PORTLAND, Ore. – Over the final 66 minutes of the game, the Portland Timbers failed to register a shot. The team didn’t win a corner kick over the full 90. They gave up nine to Nashville SC. Come Sunday’s final whistle, Portland’s guests had outshot them, 14-3.
Much of that was the function of Sunday’s game state, one that swung in the Timbers’ favor in the 12th minute.
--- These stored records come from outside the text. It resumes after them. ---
-- ==== Sys2Proof/WellFormed.lean ====
section
/-! DEFINITION. Well-formed commands: every operand fits the width its message gives it (R201, 11.3, 11.4), and every
byte string has its length. -/

namespace Sys2Proof

def isByte (n : Nat) : Bool := decide (n < 256)
def isHalf (n : Nat) : Bool := decide (n < 65536)
def isWord (n : Nat) : Bool := decide (n < 4294967296)
def isFree (n : Nat) : Bool := decide (n < 281474976710656)
def isSignedHalf (v : Int) : Bool := decide (-32768 ≤ v) && decide (v < 32768)
def isOptByte (o : Option Nat) : Bool := match o with
  | some n => isByte n
  | none => true

/-- A write of a few bytes at an offset that stays inside an item of the window. DESIGN CHOICE (log 57): one host write that
spans two items, of which R178 says nothing, is no command of its own; it enters the queue as one write for each item. -/
def inside (size offset : Nat) (bytes : List Byte) : Bool :=
  decide (0 < bytes.length) && decide (offset + bytes.length ≤ size)

/-- A byte that a write leaves without effect: at an offset that holds no word or buffer, in one whose writes are ignored,
or in the port control word with none of its four bits set (R178, R181). -/
def ignoredByte (o : Nat) (b : Byte) : Bool :=
  decide (o < 512) && !(decide (o = 4) && decide (b.toNat % 16 ≠ 0)) && !(decide (12 ≤ o) && decide (o < 16)) &&
    !(decide (64 ≤ o) && decide (o < 128))

def CardId.wf (id : CardId) : Bool := isByte id.letter && isHalf id.roll

/-- A stored block: a 64-byte header and a canonical payload of at most 4,194,304 bytes. -/
def Block.wf (b : Block) : Bool :=
  decide (b.header.length = Config.headerBytes) && decide (b.payload.length ≤ Config.payloadBytes) &&
    (match b.payload.getLast? with
     | some x => x != 0
     | none => true)

def CardRef.wf : CardRef → Bool
  | .index c => isByte c
  | .identity id => id.wf

def ClipRef.wf : ClipRef → Bool
  | .index c => isHalf c
  | .name t => decide (t.length = 8)

def ClipScan.wf : ClipScan → Bool
  | .card c s => isByte c && isHalf s
  | .table s => isHalf s

def FaultScan.wf : FaultScan → Bool
  | .clip c s => isHalf c && isByte s
  | .table s => isHalf s

def PlanArg.wf (p : PlanArg) : Bool :=
  isByte p.count && decide (p.slots.length = 4) && p.slots.all isByte && isByte p.required

/-- The check, command by command. -/
def Instr.wf : Instr → Bool
  | .powerOnReset | .portReset _ | .portGo _ _ | .portDone _ | .collisionClear => true
  | .requestBufferWrite o bs => inside Config.requestBytes o bs
  | .attentionMaskWordWrite o bs => inside 4 o bs
  | .windowWriteIgnored o bs =>
    decide (0 < bs.length) && (List.range bs.length).all fun k => ignoredByte (o + k) (bs.getD k 0)
  | .lookupCard c => c.wf
  | .listCards s f => isHalf s && isOptByte f
  | .setCardPlan c p => isByte c && p.wf
  | .setStandingPlan p => p.wf
  | .startOffload c | .clearTrip c | .releaseCard c | .eraseCard c | .retireCard c => isByte c
  | .stopOffload c o => isByte c && isByte o
  | .remount l => isByte l
  | .lookupClip c => c.wf
  | .listClips s => s.wf
  | .waiveClip c | .unwaiveClip c => isHalf c
  | .assignLook c l => isHalf c && isOptByte l
  | .listOpenFaults s => s.wf
  | .acknowledgeFault c k v => isHalf c && isByte k && isByte v
  | .verifyCopy c v | .recopy c v => isHalf c && isByte v
  | .setVerifyMode v m => isByte v && isByte m
  | .listVolumes s => isHalf s
  | .lookupVolume v | .eject v | .retireVolume v => isByte v
  | .setRole v r => isByte v && isByte r
  | .setLaneMode l m => isByte l && isByte m
  | .setLaneTimingReader l c p r => isByte l && isByte c && isByte p && isByte r
  | .setLaneTimingDestination l c p => isByte l && isByte c && isByte p
  | .resetUnit u | .senseUnit u => isByte u
  | .listCameras s => isHalf s
  | .setCameraDefault c l => isByte c && isOptByte l
  | .retireCamera c => isByte c
  | .setPolicy k _ _ t a b => isByte k && isByte t && isHalf a && isHalf b
  | .readPolicy k => isByte k
  | .addDefect l x y xm ym => isByte l && isHalf x && isHalf y && isHalf xm && isHalf ym
  | .removeDefect i => isByte i
  | .listDefects s f => isHalf s && isOptByte f
  | .adoptDefect c => isHalf c
  | .senseFaults | .senseCustody => true
  | .createLook t l => decide (t.length = 8) && isOptByte l
  | .readLook l | .setCommitMask l _ | .commitLook l | .discardStaging l | .retireLook l => isByte l
  | .stageParameter l n v => isByte l && isByte n && isSignedHalf v
  | .enqueueRender c l t => isHalf c && isOptByte l && isByte t
  | .cancelRender t => isHalf t
  | .listRenderQueue s => isHalf s
  | .bindPreview c k l => isByte c && isHalf k && isOptByte l
  | .unbindPreview c | .play c _ | .pause c | .readScope c => isByte c
  | .seek c f => isByte c && isWord f
  | .setMask _ => true
  | .readerLinkUp _ | .readerLinkDown _ | .presenceNotice _ _ _ _ _ | .holdAnswer _ _ | .readerFaultAnswer _ _ _
  | .reinitAnswer _ _ _ | .eraseAnswer _ _ | .readerStallExpiry _ => true
  | .blockAnswer _ _ b => b.wf
  | .unknownReaderMessage _ t _ => !(decide (0x81 ≤ t.toNat) && decide (t.toNat ≤ 0x86))
  | .arrivalNotice _ | .detachNotice _ | .volumeLinkDown _ | .ejectAnswer _ _ | .volumeFaultAnswer _ _ _
  | .destStallExpiry _ => true
  | .identifyAnswer _ _ label _ _ free => decide (label.length = 16) && isFree free
  | .writeAnswer _ _ _ free => isFree free
  | .readAnswer _ _ b => match b with
    | some b => b.wf
    | none => true
  | .releaseAnswer _ _ freed free => isWord freed && isFree free
  | .freeReport _ free => isFree free
  | .unknownVolumeMessage _ t _ => !(decide (0x91 ≤ t.toNat) && decide (t.toNat ≤ 0x99))
  | .outputFrameRequest _ => true

end Sys2Proof
end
After Diego Valeri’s second goal of the season – gifted in large part by Nashville’s right back, Eric Miller, keeping the Timbers captain onside – Portland was able to sit on their lead, limiting Nashville to four shots on target while closing out a 1-0 victory at Providence Park.
“Sometimes, these types of games are not pretty …,” Timbers head coach Giovanni Savarese admitted after the game, having already declared the obvious.
“The most important thing was for us to make sure that we got a win, to get three points,” he said, his team having lost to Minnesota United 3-1 a week ago. “The guys battled to make sure we achieved that.”
The victory came with reservations, and not only because of the Timbers’ lack of shots. The team’s inability to retain the ball over the match’s final hour, as well as the defense occasionally sitting up too deep, were brought up by players postgame, casting Sunday’s result as less of a triumph than a modest step forward.
“We want to be a team that can carry the ball a little bit better than what we did today,” defender Larrys Mabiala said. “We are a little bit disappointed about that, but the most important [thing] today was to take the three points. We couldn’t let six points in two weeks just go like that.”
“It definitely wasn’t perfect,” right back Chris Duvall said of the defense’s performance. “We still have a long way to go. We gave up some pretty good chances. Especially late, we sat very deep and allowed them that little bit of the ball. But just to come home with a clean sheet is very important. It’s a stepping stone to what happens next.”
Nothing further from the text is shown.